WORK ITEM: Transcribe word for word the lines below from the line with "if soundNeighbours w" through the line with "(R17, R200). -/", ends included.

RECORDS:

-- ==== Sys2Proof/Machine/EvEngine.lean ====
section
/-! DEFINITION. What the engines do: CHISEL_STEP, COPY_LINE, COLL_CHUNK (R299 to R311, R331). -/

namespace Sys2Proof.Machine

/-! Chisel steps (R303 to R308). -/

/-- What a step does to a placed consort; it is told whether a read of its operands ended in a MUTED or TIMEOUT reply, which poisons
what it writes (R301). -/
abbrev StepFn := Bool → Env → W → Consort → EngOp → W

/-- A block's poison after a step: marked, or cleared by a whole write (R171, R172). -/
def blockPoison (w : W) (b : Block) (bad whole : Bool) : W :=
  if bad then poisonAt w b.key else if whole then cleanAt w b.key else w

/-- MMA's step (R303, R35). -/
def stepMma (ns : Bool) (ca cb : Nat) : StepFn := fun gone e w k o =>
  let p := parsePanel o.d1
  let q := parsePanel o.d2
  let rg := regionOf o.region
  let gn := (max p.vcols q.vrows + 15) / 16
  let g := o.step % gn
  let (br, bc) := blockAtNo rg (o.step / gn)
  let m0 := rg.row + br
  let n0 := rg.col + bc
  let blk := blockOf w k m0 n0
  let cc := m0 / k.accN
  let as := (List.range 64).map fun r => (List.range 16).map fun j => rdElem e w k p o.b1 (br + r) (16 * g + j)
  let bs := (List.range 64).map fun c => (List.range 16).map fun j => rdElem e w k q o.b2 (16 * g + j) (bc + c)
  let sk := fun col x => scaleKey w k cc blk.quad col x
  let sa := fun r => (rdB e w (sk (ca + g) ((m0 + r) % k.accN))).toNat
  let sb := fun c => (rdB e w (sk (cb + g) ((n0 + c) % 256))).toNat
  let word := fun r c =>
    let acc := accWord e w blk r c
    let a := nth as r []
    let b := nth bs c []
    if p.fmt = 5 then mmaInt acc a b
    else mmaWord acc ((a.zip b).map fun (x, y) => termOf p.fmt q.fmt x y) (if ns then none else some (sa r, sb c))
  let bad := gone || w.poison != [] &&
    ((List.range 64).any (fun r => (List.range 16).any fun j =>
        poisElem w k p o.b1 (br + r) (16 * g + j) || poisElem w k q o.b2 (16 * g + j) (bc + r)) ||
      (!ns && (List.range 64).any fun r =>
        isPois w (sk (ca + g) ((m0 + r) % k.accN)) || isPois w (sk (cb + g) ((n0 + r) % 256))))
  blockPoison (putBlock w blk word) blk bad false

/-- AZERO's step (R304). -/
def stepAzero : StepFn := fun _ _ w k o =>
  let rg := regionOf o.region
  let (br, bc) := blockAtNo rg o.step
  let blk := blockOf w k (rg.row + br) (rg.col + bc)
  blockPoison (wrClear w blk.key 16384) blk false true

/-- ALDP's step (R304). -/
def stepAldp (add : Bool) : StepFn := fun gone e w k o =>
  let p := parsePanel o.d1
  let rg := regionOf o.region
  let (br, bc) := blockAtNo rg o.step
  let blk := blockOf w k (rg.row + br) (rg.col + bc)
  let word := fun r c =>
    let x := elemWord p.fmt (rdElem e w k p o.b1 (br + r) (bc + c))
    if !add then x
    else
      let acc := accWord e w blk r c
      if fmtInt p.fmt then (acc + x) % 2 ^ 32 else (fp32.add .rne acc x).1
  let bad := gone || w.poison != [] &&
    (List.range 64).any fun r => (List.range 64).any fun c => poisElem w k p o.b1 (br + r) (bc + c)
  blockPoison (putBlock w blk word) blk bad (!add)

--

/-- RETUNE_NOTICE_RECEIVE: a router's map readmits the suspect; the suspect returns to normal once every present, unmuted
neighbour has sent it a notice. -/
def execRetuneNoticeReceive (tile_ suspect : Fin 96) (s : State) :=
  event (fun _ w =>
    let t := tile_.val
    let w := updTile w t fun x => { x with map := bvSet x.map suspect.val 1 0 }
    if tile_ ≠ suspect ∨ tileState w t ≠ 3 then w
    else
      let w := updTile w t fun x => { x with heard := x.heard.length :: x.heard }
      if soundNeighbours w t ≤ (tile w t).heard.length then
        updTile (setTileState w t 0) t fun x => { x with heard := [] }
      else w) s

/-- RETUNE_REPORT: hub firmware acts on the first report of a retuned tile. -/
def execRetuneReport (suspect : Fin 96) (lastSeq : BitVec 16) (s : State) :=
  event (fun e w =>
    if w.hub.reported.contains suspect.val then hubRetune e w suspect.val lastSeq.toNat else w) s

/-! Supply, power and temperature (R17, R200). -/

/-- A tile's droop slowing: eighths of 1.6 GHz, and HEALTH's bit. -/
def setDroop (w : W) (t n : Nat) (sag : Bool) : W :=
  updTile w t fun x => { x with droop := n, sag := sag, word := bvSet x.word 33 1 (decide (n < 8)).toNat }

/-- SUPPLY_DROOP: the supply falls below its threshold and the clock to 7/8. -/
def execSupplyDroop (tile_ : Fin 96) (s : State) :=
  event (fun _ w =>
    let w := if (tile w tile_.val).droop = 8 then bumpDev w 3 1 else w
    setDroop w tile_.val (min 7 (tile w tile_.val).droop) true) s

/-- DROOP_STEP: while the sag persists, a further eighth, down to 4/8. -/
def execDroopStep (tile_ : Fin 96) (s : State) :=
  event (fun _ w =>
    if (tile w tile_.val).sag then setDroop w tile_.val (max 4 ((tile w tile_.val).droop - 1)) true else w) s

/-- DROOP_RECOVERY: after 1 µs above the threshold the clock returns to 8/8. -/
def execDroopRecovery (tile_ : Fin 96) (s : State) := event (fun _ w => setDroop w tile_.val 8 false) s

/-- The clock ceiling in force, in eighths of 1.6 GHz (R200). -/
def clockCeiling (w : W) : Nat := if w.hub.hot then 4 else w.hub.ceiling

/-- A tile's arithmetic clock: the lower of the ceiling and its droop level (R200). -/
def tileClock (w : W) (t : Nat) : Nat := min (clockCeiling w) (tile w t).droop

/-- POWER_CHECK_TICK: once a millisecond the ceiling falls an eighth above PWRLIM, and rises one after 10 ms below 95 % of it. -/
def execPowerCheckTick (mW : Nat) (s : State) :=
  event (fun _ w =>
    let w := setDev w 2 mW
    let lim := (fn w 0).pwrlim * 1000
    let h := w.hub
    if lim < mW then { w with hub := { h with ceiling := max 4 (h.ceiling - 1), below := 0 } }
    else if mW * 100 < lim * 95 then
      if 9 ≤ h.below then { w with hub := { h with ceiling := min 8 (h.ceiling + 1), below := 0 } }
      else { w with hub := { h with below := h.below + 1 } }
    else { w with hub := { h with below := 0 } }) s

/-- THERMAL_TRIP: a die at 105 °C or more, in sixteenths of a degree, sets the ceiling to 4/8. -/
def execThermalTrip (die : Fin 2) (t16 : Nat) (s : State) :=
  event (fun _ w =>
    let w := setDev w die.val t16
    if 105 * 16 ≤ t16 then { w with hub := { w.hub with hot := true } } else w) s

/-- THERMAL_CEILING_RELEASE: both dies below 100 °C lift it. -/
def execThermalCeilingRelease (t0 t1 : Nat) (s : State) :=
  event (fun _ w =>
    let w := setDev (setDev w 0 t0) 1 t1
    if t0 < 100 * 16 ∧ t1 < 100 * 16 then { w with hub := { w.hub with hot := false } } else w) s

EXERCISE RESPONSE:
      if soundNeighbours w t ≤ (tile w t).heard.length then
        updTile (setTileState w t 0) t fun x => { x with heard := [] }
      else w) s

/-- RETUNE_REPORT: hub firmware acts on the first report of a retuned tile. -/
def execRetuneReport (suspect : Fin 96) (lastSeq : BitVec 16) (s : State) :=
  event (fun e w =>
    if w.hub.reported.contains suspect.val then hubRetune e w suspect.val lastSeq.toNat else w) s

/-! Supply, power and temperature (R17, R200). -/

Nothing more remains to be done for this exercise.